── Records supplied ──
/-- SYNC ends at the first boundary at least 10 µs after LOCK ended (R191): the tables are taken, mirror resynchronisation
starts, and RECONCILE begins. -/
def syncBoundary (s : State) (h : Half) : State :=
  if s.phase h = phSYNC ∧ s.auth h = h ∧ ((s.cdb.get h).lockEnd.getD 0) + 10000 ≤ boundaryNs s h then
    let f (b : Cdb) : Cdb := { b with resync := true }
    let s := syncTake s h.other
    let s := setPhase ((s.modCdb .east f).modCdb .west f) phRECONCILE
    reconcileAll (reconcileAll s .east) .west
  else s

/-- While RECONCILE lasts, a line that was locked when it began is snooped at the first boundary that finds it unlocked (R191). -/
def reconcileOn (s : State) (h : Half) : State := if s.phase h = phRECONCILE then reconcileAll s h else s

/-- REJOIN_RECONCILED (R191): CDB_QLINES is 0 in both halves; UP follows at the next boundary. -/
def execRejoinReconciled (s : State) : Host.Outcome State Fault Refusal :=
  if s.phase .east = phRECONCILE ∧ s.fget (CDB_QLINES .east) CDB_QLINES_QLINES = 0 ∧ s.fget (CDB_QLINES .west) CDB_QLINES_QLINES = 0 then
    let f (b : Cdb) : Cdb := { b with upNext := true }
    .next ((s.modCdb .east f).modCdb .west f)
  else .next s

/-- UP at a boundary (R191): traffic crosses again and ISLANDED clears. -/
def upBoundary (s : State) : State :=
  if (s.cdb.get .east).upNext then
    let f (b : Cdb) : Cdb := { b with upNext := false, lockEnd := none, upTn := some (max (s.tn .east) (s.tn .west)) }
    let s := setPhase ((s.modCdb .east f).modCdb .west f) phUP
    let s := (s.fset (OBS_STAT .east) OBS_STAT_ACTING 0).fset (OBS_STAT .west) OBS_STAT_ACTING 0
    raiseBoth ((s.fset (CDB_STAT .east) CDB_STAT_ISLANDED 0).fset (CDB_STAT .west) CDB_STAT_ISLANDED 0) (evt 9 7 0 0)
  else s

/-- Authority as the witness balls give it (R183): the half whose ball alone is high, else the half of PRIM_SEL. -/
def authOf (s : State) (e w : Bool) : Nat :=
  if e && !w then 0 else if w && !e then 1 else s.fget MRD_STRAP MRD_STRAP_PRIM_SEL
/-- AUTH follows the witness balls at a boundary while the bridge is UP (R183, R184).
[log 113, DEDUCED] -/
def authBoundary (s : State) (h : Half) (e w : Bool) : State :=
  if s.phase .east = phUP ∧ (s.cdb.get .east).upTn ≠ some (s.tn h) then
    (s.fset (CDB_STAT .east) CDB_STAT_AUTH (authOf s e w)).fset (CDB_STAT .west) CDB_STAT_AUTH (authOf s e w)
  else s

/-- MIRROR_RESYNC_DONE (R194): the recorded regions of half h have been copied.
[log 72, DEDUCED] -/
def execMirrorResyncDone (h : Half) (s : State) : Host.Outcome State Fault Refusal :=
  if (s.cdb.get h).resync = false then .next s
  else
    let s := (mirrorCopy s h).modCdb h fun b => { b with resync := false, regions := [] }
    if s.flag (CDB_STAT h) CDB_STAT_MIRROR_UNPROT then
      .next (raise (s.fset (CDB_STAT h) CDB_STAT_MIRROR_UNPROT 0) h (evt 9 5 0 0))
    else .next s

end Sys2Proof.Machine
end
───
* **Exercise instructions**: Please count the lines above containing "then"; number only.

* **Answer for the task**: 8